Provided data

-- ==== Sys2Proof/Machine/Operands.lean ====
section
/-! DEFINITION. The operands of the commands (spec/30_encoding.md R91, R94 to R96): every one comes from a
register or a buffer, and none is scaled, shifted or extended beyond R94 and R95. -/

namespace Sys2Proof.Machine

/-- `s32(v)`: a word read as a two's-complement integer (00_scope.md R7, 30_encoding.md R95). -/
def s32 (v : Word) : Int := if v.toNat < 2 ^ 31 then (v.toNat : Int) else (v.toNat : Int) - 2 ^ 32

/-- ARG64 = {ARG_HI, ARG_LO} (30_encoding.md R94). -/
def State.arg64 (s : State) : DWord := s.argHi ++ s.argLo

/-- The unsigned setter operand (30_encoding.md R95: SET_SECRET, SET_ALGORITHM). -/
def State.argUnsigned (s : State) : Nat := s.argLo.toNat

/-- The signed setter operand (30_encoding.md R95: SET_PASSWORD_LENGTH, SET_WINDOW_SIZE, SET_INTERVAL). -/
def State.argSigned (s : State) : Int := s32 s.argLo

/-- The secret in effect, KEY[0..KEY_LEN) (10_state.md R27). -/
def State.secret (s : State) : List Byte := (List.range s.keyLen.toNat).map fun i => s.bufByte .key i

/-- The candidate of a verify: its length CAND_LEN and the CAND buffer (42_window_verifier.md R180). -/
structure Candidate where
  len : Nat
  bytes : List Byte
  deriving DecidableEq, Repr

/-- The candidate that CAND_LEN and CAND hold (42_window_verifier.md R180). -/
def State.candidate (s : State) : Candidate where
  len := s.candLen.toNat
  bytes := (List.range s.params.maxDigits).map fun k => s.bufByte .cand k

/-- Byte `j` of a bus word: bits [8j+7 : 8j] (20_memory.md R63). -/
def byteOfWord (v : Word) (j : Nat) : Byte := v.extractLsb' (8 * j) 8

/-- The bus word of four bytes, byte `j` at bits [8j+7 : 8j] (20_memory.md R63, R65). -/
def wordOfBytes (f : Nat → Byte) : Word := f 3 ++ f 2 ++ f 1 ++ f 0

end Sys2Proof.Machine
end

What is required
Write out the complete material a second time, matching it exactly.

Answer to this task
-- ==== Sys2Proof/Machine/Operands.lean ====
section
/-! DEFINITION. The operands of the commands (spec/30_encoding.md R91, R94 to R96): every one comes from a
register or a buffer, and none is scaled, shifted or extended beyond R94 and R95. -/

namespace Sys2Proof.Machine

/-- `s32(v)`: a word read as a two's-complement integer (00_scope.md R7, 30_encoding.md R95). -/
def s32 (v : Word) : Int := if v.toNat < 2 ^ 31 then (v.toNat : Int) else (v.toNat : Int) - 2 ^ 32

/-- ARG64 = {ARG_HI, ARG_LO} (30_encoding.md R94). -/
def State.arg64 (s : State) : DWord := s.argHi ++ s.argLo

/-- The unsigned setter operand (30_encoding.md R95: SET_SECRET, SET_ALGORITHM). -/
def State.argUnsigned (s : State) : Nat := s.argLo.toNat

/-- The signed setter operand (30_encoding.md R95: SET_PASSWORD_LENGTH, SET_WINDOW_SIZE, SET_INTERVAL). -/
def State.argSigned (s : State) : Int := s32 s.argLo

/-- The secret in effect, KEY[0..KEY_LEN) (10_state.md R27). -/
def State.secret (s : State) : List Byte := (List.range s.keyLen.toNat).map fun i => s.bufByte .key i

/-- The candidate of a verify: its length CAND_LEN and the CAND buffer (42_window_verifier.md R180). -/
structure Candidate where
  len : Nat
  bytes : List Byte
  deriving DecidableEq, Repr

/-- The candidate that CAND_LEN and CAND hold (42_window_verifier.md R180). -/
def State.candidate (s : State) : Candidate where
  len := s.candLen.toNat
  bytes := (List.range s.params.maxDigits).map fun k => s.bufByte .cand k

/-- Byte `j` of a bus word: bits [8j+7 : 8j] (20_memory.md R63). -/
def byteOfWord (v : Word) (j : Nat) : Byte := v.extractLsb' (8 * j) 8

/-- The bus word of four bytes, byte `j` at bits [8j+7 : 8j] (20_memory.md R63, R65). -/
def wordOfBytes (f : Nat → Byte) : Word := f 3 ++ f 2 ++ f 1 ++ f 0

end Sys2Proof.Machine
end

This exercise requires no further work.